HESI RN
Quizlet HESI Mental Health
1. A healthcare provider is evaluating a client's response to a new antianxiety medication. Which client statement indicates a positive response to the medication?
- A. “I feel more relaxed and less anxious.”
- B. “I am sleeping less and feel more energetic.”
- C. “I have not noticed any changes in my anxiety levels.”
- D. “I have more difficulty concentrating than before.”
Correct answer: A
Rationale: The correct answer is A: “I feel more relaxed and less anxious.” A positive response to antianxiety medication is characterized by reduced anxiety and increased relaxation. Choice B, which mentions sleeping less and feeling more energetic, suggests potential side effects rather than a positive response to the medication. Choice C indicates no change in anxiety levels, which is not indicative of a positive response. Choice D, mentioning difficulty concentrating, is also a sign of a negative response to antianxiety medication as it may suggest cognitive impairment.
2. A client is being educated by a nurse about strategies for a safety plan for intimate partner violence. Which strategies should be included in the safety plan? (Select all that apply)
- A. Have a bag ready that contains extra clothes for self and children.

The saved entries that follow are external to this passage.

-- ==== Sys2Proof/Machine/FirmOps.lean ====
section
/-! DEFINITION. Firmware bundles, their checks and Firmware Commit (R136, R410 to R412, R430 to R433). -/

namespace Sys2Proof.Machine

/-- The fuse slot of a vendor key that passes R410. -/
def State.fuseSlot (s : State) (key : List Byte) : Option Nat := (List.range 4).find? fun n => s.vendorKeyOk n key
/-- Bytes that end in a 96-byte signature block by a key. -/
def signedBy (key l : List Byte) : Bool :=
  let n := l.length - 96
  96 ≤ l.length && Config.ecdsaOk key (Config.sha384 (l.take n)) (sliceB l n 96)

/-- The entry IMAGE[k] of a bundle: class, offset, length. -/
def bundleImage (l : List Byte) (k : Nat) : Nat × Nat × Nat := (u8 l (0x20 + 16 * k), u32 l (0x24 + 16 * k), u32 l (0x28 + 16 * k))
/-- A firmware image of a class (R411, R412). -/
def State.firmImageOk (s : State) (cls : Nat) (m : List Byte) : Bool :=
  let key := sliceB m 0x20 97
  u32 m 0 = 0x7A4BF1A5 && u8 m 4 = cls && isZero m 5 3 && u32 m 0x10 = m.length && m.length % 16 = 0 && isZero m 0x14 12 && isZero m 0x81 31
    && decide (0x100 ≤ m.length) && (s.fuseSlot key).isSome && signedBy key m && decide (s.sec.rollback.getD cls 0 ≤ u64 m 8)
/-- A directive of a bundle: REVOKE of a fuse slot, or MAJOR of a page type. -/
def directive (l : List Byte) (k : Nat) : Option (Sum Nat (Nat × Nat)) :=
  let d := sliceB l (0x100 + 32 * k) 32
  match u8 d 0 with
  | 1 => if u8 d 1 < 4 && isZero d 2 30 then some (.inl (u8 d 1)) else none
  | 2 => if isZero d 1 1 && isZero d 5 27 then some (.inr (u16 d 2, u8 d 4)) else none
  | _ => none
/-- The header of a bundle (R430). -/
def bundleHeaderOk (l : List Byte) : Bool :=
  let n := u16 l 6
  u32 l 0 = 0x7A4BB0D1 && u16 l 4 = 1 && decide (n ≤ 16) && u32 l 0x10 = l.length && l.length % 4096 = 0 && decide (l.length ≤ 2 ^ 26)
    && decide (0x100 + 32 * n + 96 ≤ l.length) && isZero l 0x14 12 && isZero l 0xD1 47
    && (List.range n).all (fun k => (directive l k).isSome)
    && (List.range 5).all fun c => (List.range 5).any (fun k => (bundleImage l k).1 = c)
    && (List.range 5).all fun k =>
      let (_, off, len) := bundleImage l k
      isZero l (0x21 + 16 * k) 3 && isZero l (0x2C + 16 * k) 4 && decide (0x100 + 32 * n ≤ off) && decide (off + len + 96 ≤ l.length)
/-- The image of a class in a bundle. -/
def imageOf (l : List Byte) (cls : Nat) : List Byte :=
  match ((List.range 5).map (bundleImage l)).find? fun e => e.1 = cls with
  | some (_, off, len) => sliceB l off len
  | none => []
/-- A bundle passes check 3 of R431: what its slot then holds. -/
def State.checkBundle (s : State) (l : List Byte) : Option Bundle :=
  let key := sliceB l 0x70 97
  match s.fuseSlot key with
  | none => none
  | some slot =>
    if bundleHeaderOk l && signedBy key l && (List.range 5).all fun c => s.firmImageOk c (imageOf l c) then
      let ds := (List.range (u16 l 6)).filterMap (directive l)
      some
        { fr := sliceB l 8 8, svns := (List.range 5).map fun c => u64 (imageOf l c) 8, keySlot := slot
          revokes := ds.filterMap fun d => match d with | .inl k => some k | .inr _ => none
          majors := ds.filterMap fun d => match d with | .inl _ => none | .inr m => some m }
    else none
/-- The downloaded bundle is checked, in R431's order. -/
def State.downloaded (s : State) : Except Status Bundle :=
  let len := leNat (s.fw.staging.readBytes 0x10 4)
  let n := cdiv len 4096
  if (s.fw.pieces.filter (· < n)).length < n then .error St.underrun
  else if s.fw.pieces.any (n ≤ ·) then .error St.overrun
  else match s.checkBundle (s.fw.staging.readBytes 0 len) with
    | some b => .ok b
    | none => .error St.badFirmware
/-- A checked bundle is written whole into its slot; the staging area is emptied. -/
def State.writeSlot (s : State) (slot : Nat) (b : Bundle) : State :=
  let s := s.modFw fun f =>
    { f with staging := [], pieces := [], slot1 := if slot = 1 then some b else f.slot1, slot2 := if slot = 2 then some b else f.slot2 }
  s.logEv Pg.DEV 0x1105 .info 0 (BitVec.ofNat 8 slot :: b.fr)
/-- The commit action follows the checks (R432, R433). -/
def State.commitAction (s : State) (cap : Cap) (k : Ctrl) (op : Instr) (action slot : Nat) : State :=
  match action with
  | 0 => s.postCap cap St.ok
  | 3 =>
    let (c, s) := s.newCtx cap k op 0 .committed
    s.startActivation (some c) slot
  | _ => (s.modFw fun f => { f with pendingSlot := slot }).postCap cap St.ok
/-- Firmware Commit. -/
def State.commitFirmware (s : State) (cap : Cap) (k : Ctrl) (op : Instr) (action slot : Nat) : State :=
  if ! s.serving then s.postCap cap St.sequence
  else if 3 < action then s.postCap cap St.invalidField
  else if slot ≠ 1 ∧ slot ≠ 2 then s.postCap cap St.badSlot
  else if s.cmd.act ≠ .idle then s.postCap cap St.actProhibited
  else if action = 2 then
    match s.slotBundle slot with
    | none => s.postCap cap St.badSlot
    | some b => if s.bundlePasses b then s.commitAction cap k op 2 slot else s.postCap cap St.badFirmware
  else
    match s.downloaded with
    | .error st => s.postCap cap st
    | .ok b => (s.writeSlot slot b).commitAction cap k op action slot
/-- Firmware Image Download. -/
def State.downloadCmd (s : State) (cap : Cap) (k : Ctrl) (op : Instr) (off declared : Nat) (data : List Byte) : State :=
  if off % 4096 ≠ 0 ∨ declared % 4096 ≠ 0 ∨ declared = 0 ∨ 2 ^ 21 < declared ∨ 2 ^ 26 < off + declared then s.postCap cap St.invalidField
  else
    let (c, s) := s.newCtx cap k op declared .admitted
    s.inCapsule c declared data

end Sys2Proof.Machine
end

- B. Establish a code with family and friends to signal violence.
- C. Purchase a gun for protection.
- D. Attend a self-defense course focused on self-protection.
Correct answer: A
Rationale: The correct strategies for a safety plan for a victim of intimate partner violence include having a bag ready with essentials for self and children and establishing a code with family and friends to signal danger. These strategies can help the client prepare for emergencies and seek help discreetly. Purchasing a gun (Choice C) is not a safe or recommended strategy as it can escalate violence and pose more significant risks. Additionally, taking a self-defense course focused on self-protection (Choice D) is important for self-defense, but it should not involve retaliatory actions against the abuser with the intent to cause harm.
3. A healthcare professional is assessing a client for symptoms of post-traumatic stress disorder (PTSD). Which symptom should the healthcare professional expect to find?
- A. Persistent thoughts about the trauma.
- B. Increased energy and enthusiasm.
- C. Decreased need for sleep.
- D. Increased appetite and weight gain.
Correct answer: A
Rationale: The correct answer is A: Persistent thoughts about the trauma. In post-traumatic stress disorder (PTSD), individuals often experience persistent intrusive thoughts about the traumatic event, which can be distressing and disruptive. This symptom is a hallmark feature of PTSD. Choices B, C, and D are incorrect because increased energy, enthusiasm, decreased need for sleep, increased appetite, and weight gain are not typical symptoms of PTSD. Instead, individuals with PTSD may commonly experience symptoms such as flashbacks, nightmares, hypervigilance, avoidance of triggers related to the trauma, and negative changes in mood and cognition.
4. A client with postpartum depression receives a prescription for sertraline (Zoloft). What information is most important to include in client teaching?
- A. Avoid foods high in tyramine, such as processed meats, red wine, and Swiss cheese.
- B. Contact the healthcare provider immediately if suicidal thoughts occur.
- C. Increase activity level to include regular exercise.
- D. Contact the healthcare provider immediately if muscle stiffness occurs.
Correct answer: B
Rationale: The most critical information to include in client teaching for a client with postpartum depression starting sertraline (Zoloft) is to contact the healthcare provider immediately if suicidal thoughts occur. This is vital for the client's safety as antidepressants, including sertraline, can sometimes increase the risk of suicidal thoughts, especially at the start of treatment. Choices A, C, and D are not the most crucial information in this scenario. Choice A about avoiding foods high in tyramine is not directly related to sertraline use. Choice C about increasing activity level is important but not as critical as addressing suicidal ideation. Choice D about muscle stiffness is a potential side effect of sertraline but is not as urgent as monitoring for suicidal thoughts.
5. When preparing to administer a domestic violence screening tool to a female client, which statement should the RN provide?
- A. If domestic abuse is happening, I need to ask these questions.
- B. State law requires that all clients are screened for domestic violence.
- C. It is essential for us to know if you are experiencing any domestic abuse.
- D. All clients are screened for domestic abuse because it is common in our society.
Correct answer: D
Rationale: The correct answer is D because screening all clients for domestic abuse helps normalize the process and reduces the stigma, encouraging honest responses. Choice A is not the best option as it may come off as accusatory and can deter the client from being open. Choice B, mentioning state law, may create fear or pressure, affecting the client's response. Choice C focuses on the healthcare provider's needs rather than emphasizing the client's well-being, which may not facilitate open communication.